Collected data entries
+ + + +

-- ==== Sys2Proof/Laws/Frame10.lean ====
section
/-! SUPPORT. What each operation keeps (see Keeps), in the order in which operations call each other: execLinkLossLimit to execEnvDecision. -/

set_option linter.unusedTactic false
set_option linter.unreachableTactic false
set_option Elab.async false

namespace Sys2Proof.Machine

theorem execLinkLossLimit_keeps {pm : Nat} {s0 : State} {k : LinkId} {s : State} (hk : Keeps pm s0 s) {rb : State} (e : (execLinkLossLimit k s) = .next rb) (hm : Sub 0x50efe61 pm := by first | with_reducible assumption | (refine Sub.of ?_ (by with_reducible assumption); with_unfolding_all rfl)) :
    Keeps pm s0 rb := by
  unfold execLinkLossLimit at e
  repeat' first
    | (injection e with e; subst e)
    | (cases e; done)
    | split at e
  all_goals try dsimp only
  all_goals repeat' first
    | with_reducible assumption
    | (with_reducible intro t; intros)
    | with_reducible refine foldl_keeps ?_ ?_
    | with_reducible refine State.modLink_keeps ?_ 
    | with_reducible refine charge_keeps ?_ 
    | with_reducible refine driveRestart_keeps ?_ 
    | with_reducible refine keeps_ite ?_ ?_
    | split
    | with_reducible refine Keeps.upd rfl rfl rfl rfl rfl rfl ?_

theorem execSpeedFaultLimit_keeps {pm : Nat} {s0 : State} {s : State} (hk : Keeps pm s0 s) {rb : State} (e : (execSpeedFaultLimit s) = .next rb) (hm : Sub 0x50efe61 pm := by first | with_reducible assumption | (refine Sub.of ?_ (by with_reducible assumption); with_unfolding_all rfl)) :
    Keeps pm s0 rb := by
  unfold execSpeedFaultLimit at e
  repeat' first
    | (injection e with e; subst e)
    | (cases e; done)
    | split at e
  all_goals try dsimp only
  all_goals repeat' first
    | with_reducible assumption
    | (with_reducible intro t; intros)
    | with_reducible refine foldl_keeps ?_ ?_
    | with_reducible refine driveRestart_keeps ?_ 
    | with_reducible refine keeps_ite ?_ ?_
    | split
    | with_reducible refine Keeps.upd rfl rfl rfl rfl rfl rfl ?_

theorem wedgeZero_keeps {pm : Nat} {s0 : State} {n : ChanId} {m : Sample} {t : ℕ} {s : State} (hk : Keeps pm s0 s) (hm : Sub 0xc0 pm := by first | with_reducible assumption | (refine Sub.of ?_ (by with_reducible assumption); with_unfolding_all rfl)) :
    Keeps pm s0 (wedgeZero n m t s) := by
  unfold wedgeZero
  try dsimp only
  repeat' first
    | with_reducible assumption
    | (with_reducible intro t; intros)
    | with_reducible refine foldl_keeps ?_ ?_
    | with_reducible refine State.modHead_keeps ?_ 
    | with_reducible refine State.modSdm_keeps ?_ 
    | with_reducible refine keeps_ite ?_ ?_
    | split
    | with_reducible refine Keeps.upd rfl rfl rfl rfl rfl rfl ?_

+ + + +

TRY IT:
Please transcribe all of the data above exactly.

EXERCISE ANSWER:
-- ==== Sys2Proof/Laws/Frame10.lean ====
section
/-! SUPPORT. What each operation keeps (see Keeps), in the order in which operations call each other: execLinkLossLimit to execEnvDecision. -/

set_option linter.unusedTactic false
set_option linter.unreachableTactic false
set_option Elab.async false

namespace Sys2Proof.Machine

theorem execLinkLossLimit_keeps {pm : Nat} {s0 : State} {k : LinkId} {s : State} (hk : Keeps pm s0 s) {rb : State} (e : (execLinkLossLimit k s) = .next rb) (hm : Sub 0x50efe61 pm := by first | with_reducible assumption | (refine Sub.of ?_ (by with_reducible assumption); with_unfolding_all rfl)) :
    Keeps pm s0 rb := by
  unfold execLinkLossLimit at e
  repeat' first
    | (injection e with e; subst e)
    | (cases e; done)
    | split at e
  all_goals try dsimp only
  all_goals repeat' first
    | with_reducible assumption
    | (with_reducible intro t; intros)
    | with_reducible refine foldl_keeps ?_ ?_
    | with_reducible refine State.modLink_keeps ?_ 
    | with_reducible refine charge_keeps ?_ 
    | with_reducible refine driveRestart_keeps ?_ 
    | with_reducible refine keeps_ite ?_ ?_
    | split
    | with_reducible refine Keeps.upd rfl rfl rfl rfl rfl rfl ?_

theorem execSpeedFaultLimit_keeps {pm : Nat} {s0 : State} {s : State} (hk : Keeps pm s0 s) {rb : State} (e : (execSpeedFaultLimit s) = .next rb) (hm : Sub 0x50efe61 pm := by first | with_reducible assumption | (refine Sub.of ?_ (by with_reducible assumption); with_unfolding_all rfl)) :
    Keeps pm s0 rb := by
  unfold execSpeedFaultLimit at e
  repeat' first
    | (injection e with e; subst e)
    | (cases e; done)
    | split at e
  all_goals try dsimp only
  all_goals repeat' first
    | with_reducible assumption
    | (with_reducible intro t; intros)
    | with_reducible refine foldl_keeps ?_ ?_
    | with_reducible refine driveRestart_keeps ?_ 
    | with_reducible refine keeps_ite ?_ ?_
    | split
    | with_reducible refine Keeps.upd rfl rfl rfl rfl rfl rfl ?_

theorem wedgeZero_keeps {pm : Nat} {s0 : State} {n : ChanId} {m : Sample} {t : ℕ} {s : State} (hk : Keeps pm s0 s) (hm : Sub 0xc0 pm := by first | with_reducible assumption | (refine Sub.of ?_ (by with_reducible assumption); with_unfolding_all rfl)) :
    Keeps pm s0 (wedgeZero n m t s) := by
  unfold wedgeZero
  try dsimp only
  repeat' first
    | with_reducible assumption
    | (with_reducible intro t; intros)
    | with_reducible refine foldl_keeps ?_ ?_
    | with_reducible refine State.modHead_keeps ?_ 
    | with_reducible refine State.modSdm_keeps ?_ 
    | with_reducible refine keeps_ite ?_ ?_
    | split
    | with_reducible refine Keeps.upd rfl rfl rfl rfl rfl rfl ?_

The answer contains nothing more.